All that one can find in the name of Urdu women’s magazines are ‘family magazines’ like Khatoon Mashriq, Mahankta Aanchal, Huma, and Pakiza Aanchal, etc. And these magazines, often published months in advance, hardly discuss contemporary issues and debates about questions relating to gender. However, it is important to note that this was not the state of Urdu women’s magazines a few decades ago, especially before partition. There were magazines for women in Urdu, debating and discussing a range of socio-political, cultural and educational issues of that time.

THE NEW PUBLICATION: Kalam-e-Niswan.
THE NEW PUBLICATION: Kalam-e-Niswan.

A new compilation, Kalam-e-Niswan, carried out and published by Nirantar, a Centre for Gender and Education, under the editorship of Purwa Bhardwaj, takes us to the debates of those days. Apart from the debates, the compilation includes well researched pieces of women’s writings, in the forms of travelogue, reportage, opinions, letters, portraits and profiles.

This compilation is a Hindi transliteration of original Urdu writings published in magazines likeTahzeeb-e-Niswan, Ismat, Payam-e-Ummid and Ustani, mostly before independence or a few years just after it. Lesser used Urdu words are defined as footnotes as and when required. Broadly divided into four sections and further classified into nine sub-sections, it systematically chronicles issues of culture, education, curricula, governance, and women’s right to vote, gender relationship and women’s rights movements. It also presents the socio-economic and educational situation of those days. The range of the issues are so vast and fresh that one thinks that these writings were done in the present times, and not decades, or a century ago. One is simply surprised to see extensive articles on subjects such as the Children of Chhattisgarh (Ismat: 1936), Women’s Education Department of Egypt University (Khatoon: 1911), and Activities and Education of Turkey Women (Ismat: 1951).

Purwa says, “While these writings help us to understand the minds of Muslim women, at the same time, it also compels us to think, rethink and question our understating and popular notions about Muslim women, their thinking, choices, dreams and contributions.”

THE ORIGINAL MAGAZINE: Tahzeeb-e-Niswan from where original Urdu writings have been transliterated.
THE ORIGINAL MAGAZINE: Tahzeeb-e-Niswan from where original Urdu writings have been transliterated.
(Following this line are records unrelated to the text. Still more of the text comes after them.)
-- ==== Sys2Proof/Laws/Buffer.lean ====
section
/-! SUPPORT. The laws of buffers: read after write, the canonical form, and the elements of a sequence write. -/

namespace Sys2Proof.Machine

variable {α : Type}

/-! ### One element -/

/-- Read after write: the written index holds the value, every other index what it held. -/
theorem Buffer.read_write (b : Buffer α) (i j : Nat) (x : α) :
    Buffer.read (Buffer.write b i x) j = if i = j then some x else Buffer.read b j := by
  induction b with
  | nil => simp [Buffer.write, Buffer.read]
  | cons e rest ih =>
    obtain ⟨k, v⟩ := e
    simp only [Buffer.write]
    split
    · simp [Buffer.read]
    · split
      · subst_vars; simp [Buffer.read]
        split <;> simp_all
      · simp only [Buffer.read, ih]
        split <;> split <;> simp_all

theorem Buffer.mem_write {b : Buffer α} {i : Nat} {x : α} {e : Nat × α} (h : e ∈ Buffer.write b i x) :
    e = (i, x) ∨ e ∈ b := by
  induction b with
  | nil => simpa [Buffer.write] using h
  | cons d rest ih =>
    obtain ⟨k, v⟩ := d
    simp only [Buffer.write] at h
    split at h
    · simpa using h
    · split at h
      · rcases List.mem_cons.mp h with h | h
        · exact .inl h
        · exact .inr (List.mem_cons_of_mem _ h)
      · rcases List.mem_cons.mp h with h | h
        · exact .inr (h ▸ List.mem_cons_self)
        · exact (ih h).imp_right (List.mem_cons_of_mem _)

/-- A write keeps the canonical form. -/
theorem Buffer.wf_write {b : Buffer α} (h : Buffer.wf b) (i : Nat) (x : α) : Buffer.wf (Buffer.write b i x) := by
  induction b with
  | nil => simp [Buffer.write, Buffer.wf]
  | cons e rest ih =>
    obtain ⟨k, v⟩ := e
    obtain ⟨hk, hrest⟩ := List.pairwise_cons.mp h
    simp only [Buffer.write]
    split
    · rename_i hik
      refine List.pairwise_cons.mpr ⟨fun d hd => ?_, h⟩
      rcases List.mem_cons.mp hd with rfl | hd
      · exact hik
      · exact lt_trans hik (hk d hd)
    · split
      · subst_vars; exact List.pairwise_cons.mpr ⟨hk, hrest⟩
      · refine List.pairwise_cons.mpr ⟨fun d hd => ?_, ih hrest⟩
        rcases Buffer.mem_write hd with rfl | hd
        · simp only; omega
        · exact hk d hd

/-! ### A sequence of elements -/

/-- A sequence write keeps the canonical form. -/
theorem Buffer.wf_writeSeq {b : Buffer α} (h : Buffer.wf b) (i : Nat) (xs : List α) :
    Buffer.wf (Buffer.writeSeq b i xs) := by
  induction xs generalizing b i with
  | nil => exact h
  | cons x xs ih => exact ih (Buffer.wf_write h i x) (i + 1)

/-- Outside the written range every index holds what it held. -/
theorem Buffer.read_writeSeq_outside (b : Buffer α) (i j : Nat) (xs : List α) (h : j < i ∨ i + xs.length ≤ j) :
    Buffer.read (Buffer.writeSeq b i xs) j = Buffer.read b j := by
  induction xs generalizing b i with
  | nil => rfl
  | cons x xs ih =>
    simp only [List.length_cons] at h
    rw [Buffer.writeSeq, ih _ _ (by omega), Buffer.read_write, if_neg (by omega)]

/-- Inside the written range each index holds its element. -/
theorem Buffer.read_writeSeq_inside (b : Buffer α) (i k : Nat) (xs : List α) (h : k < xs.length) :
    Buffer.read (Buffer.writeSeq b i xs) (i + k) = some xs[k] := by
  induction xs generalizing b i k with
  | nil => simp at h
  | cons x xs ih =>
    rw [Buffer.writeSeq]
    cases k with
    | zero => rw [Buffer.read_writeSeq_outside _ _ _ _ (by omega), Buffer.read_write]; simp
    | succ k =>
      have := ih (Buffer.write b i x) (i + 1) k (by simpa using h)
      rw [show i + (k + 1) = i + 1 + k by omega, this]; simp

/-- Two buffers that agree on a range give the same sequence there. -/
theorem Buffer.readSeq_congr {b b' : Buffer α} (i n : Nat)
    (h : ∀ j, i ≤ j → j < i + n → Buffer.read b j = Buffer.read b' j) :
    Buffer.readSeq b i n = Buffer.readSeq b' i n := by
  induction n generalizing i with
  | zero => rfl
  | succ n ih =>
    simp only [Buffer.readSeq]
    rw [h i (by omega) (by omega), ih (i + 1) fun j hj hj' => h j (by omega) (by omega)]

/-- A sequence read gives its elements one by one. -/
theorem Buffer.readSeq_eq_some_iff {b : Buffer α} {i n : Nat} {xs : List α} :
    Buffer.readSeq b i n = some xs ↔ xs.length = n ∧ ∀ k, k < n → Buffer.read b (i + k) = xs[k]? := by
  induction n generalizing i xs with
  | zero =>
    simp only [Buffer.readSeq]
    constructor
    · rintro h; cases h; simp
    · rintro ⟨h, -⟩; rw [List.length_eq_zero_iff.mp h]
  | succ n ih =>
    simp only [Buffer.readSeq]
    constructor
    · intro h
      split at h
      · rename_i x xs' hx hxs
        cases h
        obtain ⟨hlen, hget⟩ := ih.mp hxs
        refine ⟨by simp [hlen], fun k hk => ?_⟩
        cases k with
        | zero => simpa using hx
        | succ k => simpa [Nat.add_assoc, Nat.add_comm 1] using hget k (by omega)
      · cases h
    · rintro ⟨hlen, hget⟩
      cases xs with
      | nil => simp at hlen
      | cons x xs =>
        have h0 := hget 0 (by omega)
        have hxs : Buffer.readSeq b (i + 1) n = some xs :=
          ih.mpr ⟨by simpa using hlen, fun k hk => by
            simpa [Nat.add_assoc, Nat.add_comm 1] using hget (k + 1) (by omega)⟩
        simp only [Nat.add_zero, List.getElem?_cons_zero] at h0
        simp [h0, hxs]

theorem Buffer.readSeq_length {b : Buffer α} {i n : Nat} {xs : List α} (h : Buffer.readSeq b i n = some xs) :
    xs.length = n := (Buffer.readSeq_eq_some_iff.mp h).1

theorem Buffer.read_of_readSeq {b : Buffer α} {i n k : Nat} {xs : List α} (h : Buffer.readSeq b i n = some xs)
    (hk : k < n) : Buffer.read b (i + k) = xs[k]? := (Buffer.readSeq_eq_some_iff.mp h).2 k hk

/-- A sequence just written is read back. -/
theorem Buffer.readSeq_writeSeq (b : Buffer α) (i : Nat) (xs : List α) :
    Buffer.readSeq (Buffer.writeSeq b i xs) i xs.length = some xs :=
  Buffer.readSeq_eq_some_iff.mpr ⟨rfl, fun k hk => by
    rw [Buffer.read_writeSeq_inside _ _ _ _ hk, List.getElem?_eq_getElem hk]⟩

/-- Two adjacent sequences make one. -/
theorem Buffer.readSeq_append {b : Buffer α} {i n m : Nat} {xs ys : List α} (hx : Buffer.readSeq b i n = some xs)
    (hy : Buffer.readSeq b (i + n) m = some ys) : Buffer.readSeq b i (n + m) = some (xs ++ ys) := by
  have hxl := Buffer.readSeq_length hx
  refine Buffer.readSeq_eq_some_iff.mpr ⟨by simp [hxl, Buffer.readSeq_length hy], fun k hk => ?_⟩
  by_cases hkn : k < n
  · rw [Buffer.read_of_readSeq hx hkn, List.getElem?_append_left (by omega)]
  · have := Buffer.read_of_readSeq hy (k := k - n) (by omega)
    rw [show i + n + (k - n) = i + k by omega] at this
    rw [this, List.getElem?_append_right (by omega), hxl]

/-- What `Append` does to the output (rule R14): the elements so far, then the new ones. -/
theorem Buffer.readSeq_appended {b : Buffer α} {n : Nat} {xs : List α} (h : Buffer.readSeq b 0 n = some xs)
    (ys : List α) : Buffer.readSeq (Buffer.writeSeq b n ys) 0 (n + ys.length) = some (xs ++ ys) := by
  refine Buffer.readSeq_append ?_ (by simpa using Buffer.readSeq_writeSeq b n ys)
  rw [← h]
  exact Buffer.readSeq_congr 0 n fun j _ hj => Buffer.read_writeSeq_outside _ _ _ _ (by omega)

/-- A part of a sequence. -/
theorem Buffer.readSeq_sub {b : Buffer α} {i n : Nat} {xs : List α} (h : Buffer.readSeq b i n = some xs) (k m : Nat)
    (hkm : k + m ≤ n) : Buffer.readSeq b (i + k) m = some ((xs.drop k).take m) := by
  have hl := Buffer.readSeq_length h
  refine Buffer.readSeq_eq_some_iff.mpr ⟨by simp; omega, fun j hj => ?_⟩
  rw [Nat.add_assoc, Buffer.read_of_readSeq h (by omega)]
  simp [hj, List.getElem?_drop]

end Sys2Proof.Machine
end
According to Nirantar, this compilation is the result of a project initiated by them in order “to develop a deeper understanding of Muslim women’s education” and, while working on it, they “came across important writings by Muslim women”. Though it’s true that all the articles included in this compilation were written decades ago, a look at the debates surrounding Muslim women, both in the society at large and Muslim societies, as well as in the mainstream media, shows that issues were not very different even in those days.

The compilation, with its wide range of subjects such as women’s dress, to veil or not to veil, women’s education and their position in society, activities of women folk, right to vote and women, English medium schooling, polygamy and remarriage makes it relevant even today.